Tuesday, 4 September 2018

The bare presence of artistic intention

The chance juxtaposition of two art galleries next door in Denver: the remarkably fine Clifford Still gallery and the modern art gallery showing an exhibition of landscape photography, forced me again to rethink photography.

So the Clifford Still gallery is a testament to the artist’s confidence in his own importance and, strangely, I came away thinking he was probably right. The confidence lay in his reluctance to sell his own work and his resistance to being included in exhibitions merely as one among many. His view was that only in single artist exhibitions was there a way to understand the art, the unifying vision etc. And hence in a strange description of his working practice on one of the gallery walls was, as a final step, that the work was rolled up for storage. Not packed off to a gallery or a private buyer. But hence there was an enormous body of work ready to be presented to any city willing to establish a gallery devoted solely to him (hence Denver).

More substantially, however, was the gallery’s case for his key role in the establishment of a distinctive form of American Abstract Expressionism. Helpful placing showed the gradual removal of realism while retaining increasingly abstract elements originally derived from, say, the human form or the sun or moon. For my point here, the key leitmotif was that everything was deliberate. Clifford Still knew what he was doing.

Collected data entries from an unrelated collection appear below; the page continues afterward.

-- ==== Sys2Proof/Machine/Directory.lean ====
section
/-! DEFINITION. The global directory (08_global_directory.md): placement, lookup, allocation, eviction into the recall buffer,
scrubbing, errors, and the reshape. -/
namespace Sys2Proof.Machine
open Sys2Proof

/-! ## Layouts and placement (R287, R289) -/

/-- A layout: port map, span code, generation; `sets` per port. -/
structure Layout where
  ports : Nat
  span : Nat
  gen : Nat
  sets : Nat
  deriving DecidableEq, Repr

def State.oldLayout (s : State) : Layout :=
  { ports := s.fld regDirLayout 7 0, span := s.fld regDirLayout 9 8, gen := s.fld regDirLayout 13 12, sets := s.fld regDirLayout 63 32 }

def State.reshaping (s : State) : Bool := s.fld regDirReshape 0 0 = 1

def State.newLayout (s : State) : Layout :=
  if s.reshaping then { ports := s.fld regDirReshape 17 10, span := s.fld regDirReshape 19 18,
                        gen := (s.oldLayout.gen + 1) % 4, sets := s.oldLayout.sets }
  else s.oldLayout

/-- The numbers of the set bits of a port map, ascending. -/
def portList (m : Nat) : List Nat := (upTo 8).filter (fun i => m.testBit i)
/-- The global set count T. -/
def Layout.total (l : Layout) : Nat := (portList l.ports).length * l.sets

/-- Where an entry belongs: port, set, quotient, global set. -/
structure Spot where
  port : Nat
  set : Nat
  quot : Nat
  g : Nat
  deriving DecidableEq, Repr

/-- R289; none when the layout has no sets. -/
def Layout.spot (l : Layout) (key : Nat) : Option Spot :=
  let np := (portList l.ports).length
  if l.total = 0 then none
  else
    let g := key % l.total
    some { port := (portList l.ports).getD (g % np) 0, set := g / np, quot := key / l.total, g := g }

/-- The key whose quotient stands in set `set` of port `port`. -/
def Layout.keyOf (l : Layout) (port set quot : Nat) : Nat :=
  let ps := portList l.ports
  quot * l.total + (set * ps.length + ps.idxOf port)

def prefWay (quot : Nat) : Nat := (quot % 8) ^^^ (quot / 8 % 8)

/-- The entry key of a line under a span (R289). -/
def dirKey (a : LineAddr) (span : Nat) : Nat := (lineIx a / 16) >>> span
/-- The line-state field of a line (R287). -/
def dirField (a : LineAddr) (span : Nat) : Nat := (lineIx a % (16 * 2 ^ span)) / 2 ^ span
/-- The first line of field `j` of an entry, in package `p`. -/
def fieldLine (p key span j : Nat) : LineAddr := BitVec.ofNat 46 (p * 2 ^ 41 + (key * 16 + j) * 2 ^ span)
/-- Every line of field `j` of an entry. -/
def fieldLines (p key span j : Nat) : List LineAddr :=
  (upTo (2 ^ span)).map (fun i => BitVec.ofNat 46 (p * 2 ^ 41 + (key * 16 + j) * 2 ^ span + i))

After a beer and now in the landscape photography exhibition of the adjacent gallery and I was baffled as to what game was being played. In one series of pictures, landscape photographs had been developed onto material (lace and burlap) and then buried in then ground for some months to decay and the results displayed. In another, radioactive soil from Fukuyama had been placed on photographic paper. In a third, ancient photographic paper had been dipped in developer in such a way as to give an impression of hills. None of this began to engage me but what seemed more embarrassing was that I seized on a large photograph of a breaking wave, frozen in time, as having something worth staying for. How mortifying to be entranced by something apparently simple in conception even if hugely difficult to achieve: photographic realism.

Roger Scruton (not a philosopher I ever otherwise cite) argues that photography isn’t art because it is not true that the reason for the presence of elements in a photograph is primarily dictated by the photographer’s intention. Elements in the picture are there primarily because they were there in the scene photographed. Hence the only art, according to Scruton, is the art of theatre in arranging or selecting the tableau to be pictured. My qualm about the experimental use of photographic material and methods seemed to be not that this freed the artists from Scruton’s criticism by injecting non-realist intention. Rather, it threw away the guidance of any vision in the process. The ethos seemed instead to be a random experiment to see what happened when, for example, photographs were buried in the ground. But who cares? The result seems to render pointless any attempt to think through the pictures akin to how I’d react if I knew the poem on a lecturer’s board simply replicated Stanley Fish’s famous aesthetic experiment.

It turns out that I cannot escape the lure of a kind of Myth of Presence, in this case, of the artist’s intention. It seems I am reassured to know that there’s something going on for a reason. I feel somewhat ashamed of this but there it is. How very pre-post-modern.